The film centers on the antics of Dave Skylark and Aaron Rapoport, two celebrity television journalists who discover that Kim is a huge fan of their show “Skylark Tonight.” The journalists land an interview with the dictator, and the Central Intelligence Agency enlists the duo to assassinate him. What ensues can only be described as a tornado of moronic fumbles and unnecessary gore, punctuated by brief moments of genius comedic timing. The cast also includes Lizzy Kaplan as Agent Lacey and Diana Bang as Sook.

But formulating an opinion purely on the film itself is nearly impossible, as articles, opinions, Facebook statuses and Golden Globe speeches batter the viewer from every angle. On Dec. 25, a small number of theaters released “The Interview,” which is now available to stream online. Netflix will release the film Jan. 24. “The Interview” was set to be released nationwide October 2014, but in June, the North Korean government threatened “merciless” action against the United States if Sony released the film in American theaters, according to a statement from the North Korean government on North Korea’s national news site. Sony postponed the film’s release and nearly cancelled it when The Guardians of Peace, a group that may have North Korean ties, hacked the company. The group leaked sensitive information about Sony and demanded the company cancel the film’s release,  condemning the film as an act of terrorism.

Here is what can be definitively said: If you can swallow a disturbingly large dose of butt jokes, white guys using Asian accents and Katy Perry music, some of the back-and-forth banter between Franco and Rogen is actually worth the wait. Without any major spoilers, an out-of-context quote includes, “It’s 2014! Women are smart now!” At one point, Franco describes John Kerry as an “oak-tree-looking fuck.”

An entertaining “Lord of the Rings” dialogue peppered the entire film: “You are the Samwise to my Frodo. You are also the Gandalf to my Frodo. I am Smeagol, and you are my precious.”

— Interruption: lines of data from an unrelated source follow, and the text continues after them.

-- ==== Sys2Proof/Machine/Net.lean ====
section
/-!
DEFINITION. Ethernet, 802.1Q, IPv4 and UDP headers as the blocks that read packets take them apart. The header layouts are those
of the standards the spec names (log entry 18).
-/
namespace Sys2Proof.Machine

/-- The header of an Ethernet frame: MAC addresses, the 802.1Q tags' TCI words, EtherType, and the offset of what follows. -/
structure Eth where
  dst : Nat
  src : Nat
  tags : List Nat
  etype : Nat
  off : Nat
  deriving DecidableEq, Repr

/-- The tags, EtherType and payload offset from offset `o` on, looking through at most `fuel` tags. -/
def ethTags (f : List Byte) : Nat → Nat → List Nat × Nat × Nat
  | 0, o => ([], beAt f o 2, o + 2)
  | n + 1, o =>
    if beAt f o 2 = 0x8100 || beAt f o 2 = 0x88A8 then
      let r := ethTags f n (o + 4)
      (beAt f (o + 2) 2 :: r.1, r.2)
    else ([], beAt f o 2, o + 2)

/-- The Ethernet header of a frame. -/
def ethOf (f : List Byte) : Eth :=
  let r := ethTags f 3 12
  { dst := beAt f 0 6, src := beAt f 6 6, tags := r.1, etype := r.2.1, off := r.2.2 }

/-- An unfragmented UDP/IPv4 packet. -/
structure Udp where
  tags : Nat
  dstMac : Nat
  srcIp : Nat
  dstIp : Nat
  sport : Nat
  dport : Nat
  payload : List Byte
  deriving DecidableEq, Repr

/-- The UDP/IPv4 packet in a frame, none where the frame holds something else. -/
def udpOf (f : List Byte) : Option Udp :=
  let e := ethOf f
  let o := e.off
  let v := (f.getD o 0#8).toNat
  let ihl := v % 16 * 4
  let u := o + ihl
  let len := beAt f (u + 4) 2
  if e.etype = 0x0800 && v / 16 == 4 && 20 ≤ ihl && (f.getD (o + 9) 0#8).toNat == 17 && beAt f (o + 6) 2 % 16384 == 0
      && 8 ≤ len && u + len ≤ f.length then
    some { tags := e.tags.length, dstMac := e.dst, srcIp := beAt f (o + 12) 4, dstIp := beAt f (o + 16) 4
           sport := beAt f u 2, dport := beAt f (u + 2) 2, payload := slice f (u + 8) (len - 8) }
  else none

/-! ### E1.31 packets (R220, R223) -/

/-- What a packet to UDP port 5568 is: data with start code 0, data with another start code, synchronization, universe discovery, or
nothing the block knows. -/
inductive E131Kind where
  | data | other | sync | discovery | bad
  deriving DecidableEq, Repr

/-- The ACN packet identifier, "ASC-E1.17" and three zeros. -/
def acnId : List Byte := [0x41#8, 0x53#8, 0x43#8, 0x2D#8, 0x45#8, 0x31#8, 0x2E#8, 0x31#8, 0x37#8, 0#8, 0#8, 0#8]

/-- The kind of a packet by its vectors and fields (R220). -/
def e131Kind (p : List Byte) : E131Kind :=
  let root := beAt p 18 4
  let frm := beAt p 40 4
  let count := beAt p 123 2
  if slice p 4 12 != acnId then .bad
  else if root = 8 && frm = 1 then .sync
  else if root = 8 && frm = 2 then .discovery
  else if root = 4 && frm = 2 && (p.getD 117 0#8).toNat == 2 && (p.getD 118 0#8).toNat == 0xA1 && beAt p 119 2 == 0
      && beAt p 121 2 == 1 && 1 ≤ count && count ≤ 513 && 125 + count ≤ p.length then
    (if (p.getD 125 0#8).toNat = 0 then .data else .other)
  else .bad

/-- The multicast group of a universe or synchronization address: 239.255.(U >> 8).(U & 0xFF). -/
def e131Group (u : Nat) : Nat := 0xEFFF0000 + u % 65536

end Sys2Proof.Machine
end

Despite a few funny nuggets, political satire is far too generous a label for this film. Sure, Rapoport briefly addresses many of the atrocities committed in North Korea, while trying to convince Skylark to follow through with the assassination, but all in all, “The Interview” focuses more on shock value than on policy or nuanced views on oppressive dictatorships.

The best way to enjoy the film is to grab your teenage brother, turn off your analytical brain for two hours and prepare to laugh out loud at poop jokes. If you are looking for something that lives up to its media hype or delivers a stunning portrayal of North Korea, you are streaming the wrong film.